◆ PROVIDED RECORDS
/-- The queue of engine e of a core. -/
def Core.engine (k : Core) (e : Nat) : List EngOp := if e = 0 then k.eng0 else k.eng1

def Core.setEngine (k : Core) (e : Nat) (l : List EngOp) : Core := if e = 0 then { k with eng0 := l } else { k with eng1 := l }

/-- Operation xid of engine e of core c, if it is queued or running. -/
def State.engOp (s : State) (c e xid : Nat) : Option EngOp := ((s.core c).engine e).find? (fun o => o.xid = xid)

/-- Operation xid of engine e of core c changed by f, also where only its last pieces are left. -/
def State.modOp (s : State) (c e xid : Nat) (f : EngOp → EngOp) : State :=
  s.modCore c (fun k =>
    { k.setEngine e ((k.engine e).map (fun o => if o.xid = xid then f o else o)) with
      trailing := k.trailing.map (fun o => if o.xid = xid ∧ o.engine = e then f o else o) })

/-- An operation leaves its engine: DONE takes its identifier (R260). -/
def State.endOp (s : State) (c e xid : Nat) : State :=
  s.modCore c (fun k => Core.settleBanks
    { k.setEngine e ((k.engine e).filter (fun o => o.xid ≠ xid)) with
      xstat := modify k.xstat e (fun d => (xid, d.2))
      trailing := k.trailing.filter (fun o => o.xid ≠ xid ∨ o.engine ≠ e) })

/-- An execution fault reported (R270): XFAULT and an asynchronous trap of the launching thread, its stream register
unbound (R271); or the error log. -/
def State.reportFault (s : State) (c e : Nat) (o : EngOp) (r : TrapRec) : State :=
  let s := s.noteWalk c r
  let log := s.logError 0x07 (unitCore c) r.tval (word (r.code + o.xid * 2 ^ 8 + e * 2 ^ 24))
  match s.thread o.tid with
  | none => log
  | some t =>
    if t.state = .exited ∨ o.watch.isSome then log
    else
      let f := word (r.code * 2 ^ 16 + o.xid)
      let streams := t.streams.map (fun b =>
        match b with
        | some q => if q.xid = o.xid ∧ e = 0 then none else some q
        | none => none)
      let u := if e = 0 then { t with shadow0 := modify t.shadow0 13 (fun _ => f), streams := streams }
        else { t with shadow1 := modify t.shadow1 13 (fun _ => f) }
      let s := (s.setThread o.tid u).slotPut t (if e = 0 then 0x568 else 0x5E8) [f]
      let s := ((u.streams.zip (List.range 4)).filter (fun q => q.1.isNone && e = 0)).foldl
        (fun (s : State) q => s.slotPut t (0x440 + 8 * q.2) [0]) s
      s.queueTrap o.tid r

/-- Is a drain handler of command xid of core c started or queued (R285). -/
def State.drainsOf (s : State) (c xid : Nat) : List Nat :=
  (s.live.filter (fun e =>
    match e.2.job with
    | some (.drain c' x' ..) => decide (c' = c ∧ x' = xid)
    | _ => false)).map (fun e => e.1)

def isDrain (c xid : Nat) (h : HandlerFor) : Bool :=
  match h with
  | .drain c' x' .. => decide (c' = c ∧ x' = xid)
  | _ => false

◆ EXERCISE DESCRIPTION
Pull out all lines in the data above that include "setEngine".

◆ EXERCISE ANSWER
def Core.setEngine (k : Core) (e : Nat) (l : List EngOp) : Core := if e = 0 then { k with eng0 := l } else { k with eng1 := l }
    { k.setEngine e ((k.engine e).map (fun o => if o.xid = xid then f o else o)) with
    { k.setEngine e ((k.engine e).filter (fun o => o.xid ≠ xid)) with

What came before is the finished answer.